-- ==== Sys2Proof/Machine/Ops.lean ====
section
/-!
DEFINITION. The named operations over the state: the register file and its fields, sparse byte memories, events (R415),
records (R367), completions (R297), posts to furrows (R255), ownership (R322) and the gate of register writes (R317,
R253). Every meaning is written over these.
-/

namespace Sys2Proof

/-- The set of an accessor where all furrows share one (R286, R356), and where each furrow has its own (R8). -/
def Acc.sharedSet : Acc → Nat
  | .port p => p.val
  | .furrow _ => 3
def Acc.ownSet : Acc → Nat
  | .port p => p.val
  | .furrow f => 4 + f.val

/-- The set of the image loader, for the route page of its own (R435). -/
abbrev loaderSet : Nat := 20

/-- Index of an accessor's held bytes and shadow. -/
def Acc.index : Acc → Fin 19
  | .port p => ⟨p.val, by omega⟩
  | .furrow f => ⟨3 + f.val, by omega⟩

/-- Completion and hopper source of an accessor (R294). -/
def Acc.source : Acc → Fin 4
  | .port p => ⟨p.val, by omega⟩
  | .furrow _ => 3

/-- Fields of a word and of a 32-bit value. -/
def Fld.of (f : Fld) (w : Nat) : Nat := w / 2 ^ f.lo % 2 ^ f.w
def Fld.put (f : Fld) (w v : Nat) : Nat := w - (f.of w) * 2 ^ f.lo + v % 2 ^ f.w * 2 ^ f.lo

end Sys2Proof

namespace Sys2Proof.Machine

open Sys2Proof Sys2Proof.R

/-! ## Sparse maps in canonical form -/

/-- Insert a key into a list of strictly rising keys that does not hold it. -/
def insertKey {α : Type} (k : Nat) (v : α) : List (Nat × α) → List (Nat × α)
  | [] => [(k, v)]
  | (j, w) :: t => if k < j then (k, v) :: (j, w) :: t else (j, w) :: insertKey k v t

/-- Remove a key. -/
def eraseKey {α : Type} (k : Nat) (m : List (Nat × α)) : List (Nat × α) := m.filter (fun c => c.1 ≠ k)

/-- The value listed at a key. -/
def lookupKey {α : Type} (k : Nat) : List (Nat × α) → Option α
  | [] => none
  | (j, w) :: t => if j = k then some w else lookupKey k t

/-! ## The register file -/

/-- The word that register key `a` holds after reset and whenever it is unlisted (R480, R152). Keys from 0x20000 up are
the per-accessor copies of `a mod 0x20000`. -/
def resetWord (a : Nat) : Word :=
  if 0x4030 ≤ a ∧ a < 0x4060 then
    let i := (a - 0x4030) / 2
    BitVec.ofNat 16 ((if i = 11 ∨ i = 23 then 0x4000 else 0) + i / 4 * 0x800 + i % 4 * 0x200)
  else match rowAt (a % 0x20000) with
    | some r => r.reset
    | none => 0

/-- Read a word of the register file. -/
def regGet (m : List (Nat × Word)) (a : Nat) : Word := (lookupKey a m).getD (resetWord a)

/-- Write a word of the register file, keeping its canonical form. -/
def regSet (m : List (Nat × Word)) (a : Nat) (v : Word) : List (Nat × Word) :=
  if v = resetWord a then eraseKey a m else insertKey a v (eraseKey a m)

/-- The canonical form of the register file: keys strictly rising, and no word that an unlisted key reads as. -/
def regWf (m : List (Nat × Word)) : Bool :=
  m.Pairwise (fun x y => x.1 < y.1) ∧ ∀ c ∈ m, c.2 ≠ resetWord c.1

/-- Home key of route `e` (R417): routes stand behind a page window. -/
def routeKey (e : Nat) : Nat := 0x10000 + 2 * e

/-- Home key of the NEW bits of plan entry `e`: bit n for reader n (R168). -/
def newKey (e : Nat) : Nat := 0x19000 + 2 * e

--- --- ---

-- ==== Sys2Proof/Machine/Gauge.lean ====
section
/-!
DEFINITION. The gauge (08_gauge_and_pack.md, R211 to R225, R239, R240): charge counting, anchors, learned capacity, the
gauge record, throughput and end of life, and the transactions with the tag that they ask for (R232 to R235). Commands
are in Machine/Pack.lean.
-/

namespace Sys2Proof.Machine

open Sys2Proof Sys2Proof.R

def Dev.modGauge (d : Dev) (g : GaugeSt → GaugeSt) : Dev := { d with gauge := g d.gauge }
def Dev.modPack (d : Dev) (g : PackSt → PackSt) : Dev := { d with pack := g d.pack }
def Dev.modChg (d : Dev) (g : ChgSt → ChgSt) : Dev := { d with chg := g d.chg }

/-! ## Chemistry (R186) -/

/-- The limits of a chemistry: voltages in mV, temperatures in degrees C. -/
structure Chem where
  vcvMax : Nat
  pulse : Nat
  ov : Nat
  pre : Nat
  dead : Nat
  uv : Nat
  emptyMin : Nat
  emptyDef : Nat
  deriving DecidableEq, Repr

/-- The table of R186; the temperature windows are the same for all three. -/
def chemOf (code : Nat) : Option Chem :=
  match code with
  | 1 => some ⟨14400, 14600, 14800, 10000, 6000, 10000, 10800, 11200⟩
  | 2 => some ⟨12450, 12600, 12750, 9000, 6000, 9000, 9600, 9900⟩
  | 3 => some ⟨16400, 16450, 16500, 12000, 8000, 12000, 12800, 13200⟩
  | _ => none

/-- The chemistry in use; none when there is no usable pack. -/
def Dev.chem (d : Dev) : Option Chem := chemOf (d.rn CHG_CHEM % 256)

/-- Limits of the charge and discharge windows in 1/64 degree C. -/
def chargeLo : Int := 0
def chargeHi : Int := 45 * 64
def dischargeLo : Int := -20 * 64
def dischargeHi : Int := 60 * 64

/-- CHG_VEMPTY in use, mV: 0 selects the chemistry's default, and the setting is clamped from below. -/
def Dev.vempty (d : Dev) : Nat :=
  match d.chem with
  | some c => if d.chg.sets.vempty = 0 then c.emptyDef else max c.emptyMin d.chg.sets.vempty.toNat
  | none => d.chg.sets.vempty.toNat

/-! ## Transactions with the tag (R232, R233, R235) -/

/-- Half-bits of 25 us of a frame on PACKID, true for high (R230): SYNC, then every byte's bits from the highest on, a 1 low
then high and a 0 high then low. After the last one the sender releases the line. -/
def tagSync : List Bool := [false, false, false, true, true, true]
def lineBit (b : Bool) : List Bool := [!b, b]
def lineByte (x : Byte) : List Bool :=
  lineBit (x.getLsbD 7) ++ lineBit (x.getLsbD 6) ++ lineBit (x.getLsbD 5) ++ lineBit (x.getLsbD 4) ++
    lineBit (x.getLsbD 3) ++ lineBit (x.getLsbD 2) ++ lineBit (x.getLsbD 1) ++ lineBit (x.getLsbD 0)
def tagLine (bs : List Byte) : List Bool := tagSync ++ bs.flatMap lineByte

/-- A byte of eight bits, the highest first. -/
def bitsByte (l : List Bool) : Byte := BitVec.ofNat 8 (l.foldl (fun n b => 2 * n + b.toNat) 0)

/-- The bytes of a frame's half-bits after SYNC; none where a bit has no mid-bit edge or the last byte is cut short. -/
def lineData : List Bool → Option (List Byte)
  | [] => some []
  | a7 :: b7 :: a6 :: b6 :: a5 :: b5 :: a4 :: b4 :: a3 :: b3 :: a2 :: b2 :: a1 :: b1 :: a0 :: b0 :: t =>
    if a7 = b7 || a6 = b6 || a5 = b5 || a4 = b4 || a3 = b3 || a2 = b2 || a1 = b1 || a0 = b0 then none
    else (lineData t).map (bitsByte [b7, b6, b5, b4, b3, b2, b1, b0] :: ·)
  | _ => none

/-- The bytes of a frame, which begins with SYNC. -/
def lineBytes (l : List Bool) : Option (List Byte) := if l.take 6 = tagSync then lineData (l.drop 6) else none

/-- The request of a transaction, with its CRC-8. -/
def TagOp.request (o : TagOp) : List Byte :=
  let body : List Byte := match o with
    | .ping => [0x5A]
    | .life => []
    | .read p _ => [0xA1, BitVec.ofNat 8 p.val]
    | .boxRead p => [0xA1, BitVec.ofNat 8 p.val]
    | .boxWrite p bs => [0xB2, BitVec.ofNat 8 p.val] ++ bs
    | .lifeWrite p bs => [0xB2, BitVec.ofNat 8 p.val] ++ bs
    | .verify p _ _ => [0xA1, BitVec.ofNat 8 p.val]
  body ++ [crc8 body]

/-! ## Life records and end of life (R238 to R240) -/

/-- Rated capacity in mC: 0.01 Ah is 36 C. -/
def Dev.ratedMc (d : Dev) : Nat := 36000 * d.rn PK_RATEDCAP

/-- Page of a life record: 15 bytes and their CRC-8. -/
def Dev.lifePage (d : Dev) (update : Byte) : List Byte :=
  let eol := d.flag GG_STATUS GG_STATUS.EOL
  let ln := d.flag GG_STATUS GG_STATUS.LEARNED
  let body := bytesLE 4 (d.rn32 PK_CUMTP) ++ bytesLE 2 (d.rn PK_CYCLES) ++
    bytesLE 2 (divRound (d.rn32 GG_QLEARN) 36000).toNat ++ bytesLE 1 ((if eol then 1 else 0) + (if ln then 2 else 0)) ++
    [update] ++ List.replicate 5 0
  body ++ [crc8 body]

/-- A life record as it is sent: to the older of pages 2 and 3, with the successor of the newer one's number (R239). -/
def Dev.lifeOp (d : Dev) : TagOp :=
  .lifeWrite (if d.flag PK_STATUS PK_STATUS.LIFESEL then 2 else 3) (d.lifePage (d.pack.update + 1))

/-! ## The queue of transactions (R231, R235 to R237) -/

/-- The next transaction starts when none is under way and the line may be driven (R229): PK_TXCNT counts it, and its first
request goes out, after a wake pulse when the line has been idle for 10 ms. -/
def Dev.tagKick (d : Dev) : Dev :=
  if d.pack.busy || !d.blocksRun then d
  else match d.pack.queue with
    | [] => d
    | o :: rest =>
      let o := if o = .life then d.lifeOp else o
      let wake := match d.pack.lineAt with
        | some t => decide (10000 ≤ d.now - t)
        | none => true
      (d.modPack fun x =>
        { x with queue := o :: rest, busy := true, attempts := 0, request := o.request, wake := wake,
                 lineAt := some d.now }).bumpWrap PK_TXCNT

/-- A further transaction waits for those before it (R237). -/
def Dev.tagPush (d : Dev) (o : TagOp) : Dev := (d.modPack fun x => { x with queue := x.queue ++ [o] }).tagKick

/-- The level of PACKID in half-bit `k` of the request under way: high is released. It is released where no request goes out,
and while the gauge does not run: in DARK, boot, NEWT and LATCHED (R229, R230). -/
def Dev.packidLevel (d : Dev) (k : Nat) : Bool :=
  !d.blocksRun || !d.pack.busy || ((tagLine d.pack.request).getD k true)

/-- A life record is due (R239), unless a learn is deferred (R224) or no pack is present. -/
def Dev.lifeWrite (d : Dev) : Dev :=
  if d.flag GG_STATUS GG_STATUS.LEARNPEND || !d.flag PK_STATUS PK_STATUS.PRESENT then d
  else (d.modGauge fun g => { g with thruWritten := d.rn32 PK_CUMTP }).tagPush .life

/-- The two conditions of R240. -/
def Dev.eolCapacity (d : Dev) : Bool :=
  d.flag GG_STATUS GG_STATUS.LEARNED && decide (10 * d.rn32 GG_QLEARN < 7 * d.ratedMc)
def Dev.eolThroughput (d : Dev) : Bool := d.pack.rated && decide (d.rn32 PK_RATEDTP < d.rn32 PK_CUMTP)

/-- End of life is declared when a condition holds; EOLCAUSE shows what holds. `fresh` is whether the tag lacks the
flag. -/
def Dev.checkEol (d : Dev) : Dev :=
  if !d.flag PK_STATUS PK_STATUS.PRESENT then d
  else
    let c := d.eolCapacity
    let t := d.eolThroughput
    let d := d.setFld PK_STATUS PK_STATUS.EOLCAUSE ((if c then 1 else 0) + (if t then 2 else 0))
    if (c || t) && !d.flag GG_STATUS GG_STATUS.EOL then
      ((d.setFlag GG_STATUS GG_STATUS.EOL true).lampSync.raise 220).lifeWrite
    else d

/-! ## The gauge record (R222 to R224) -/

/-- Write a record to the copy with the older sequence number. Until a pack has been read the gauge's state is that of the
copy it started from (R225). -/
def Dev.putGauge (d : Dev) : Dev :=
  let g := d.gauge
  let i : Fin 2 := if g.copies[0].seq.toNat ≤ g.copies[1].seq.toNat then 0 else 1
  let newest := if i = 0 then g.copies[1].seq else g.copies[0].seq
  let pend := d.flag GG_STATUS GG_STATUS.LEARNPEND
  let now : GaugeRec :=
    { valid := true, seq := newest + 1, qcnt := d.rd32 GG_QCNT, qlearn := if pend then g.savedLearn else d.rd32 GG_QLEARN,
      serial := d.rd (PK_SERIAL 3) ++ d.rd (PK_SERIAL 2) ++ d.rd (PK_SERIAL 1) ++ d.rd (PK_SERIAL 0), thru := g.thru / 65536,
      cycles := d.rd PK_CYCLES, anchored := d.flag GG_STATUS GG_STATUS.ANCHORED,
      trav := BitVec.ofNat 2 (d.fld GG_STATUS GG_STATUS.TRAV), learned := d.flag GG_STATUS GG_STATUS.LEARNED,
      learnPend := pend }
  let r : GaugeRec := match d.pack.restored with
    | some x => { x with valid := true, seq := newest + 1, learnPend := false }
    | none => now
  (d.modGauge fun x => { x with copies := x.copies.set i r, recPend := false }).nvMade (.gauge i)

--- --- ---

Produce a word-for-word copy of everything above from the line holding "-- ==== Sys2Proof/Machine/Ops.lean" down to the line holding "DEFINITION. The named", with both of those lines kept.

**Problem solution**
-- ==== Sys2Proof/Machine/Ops.lean ====
section
/-!
DEFINITION. The named operations over the state: the register file and its fields, sparse byte memories, events (R415),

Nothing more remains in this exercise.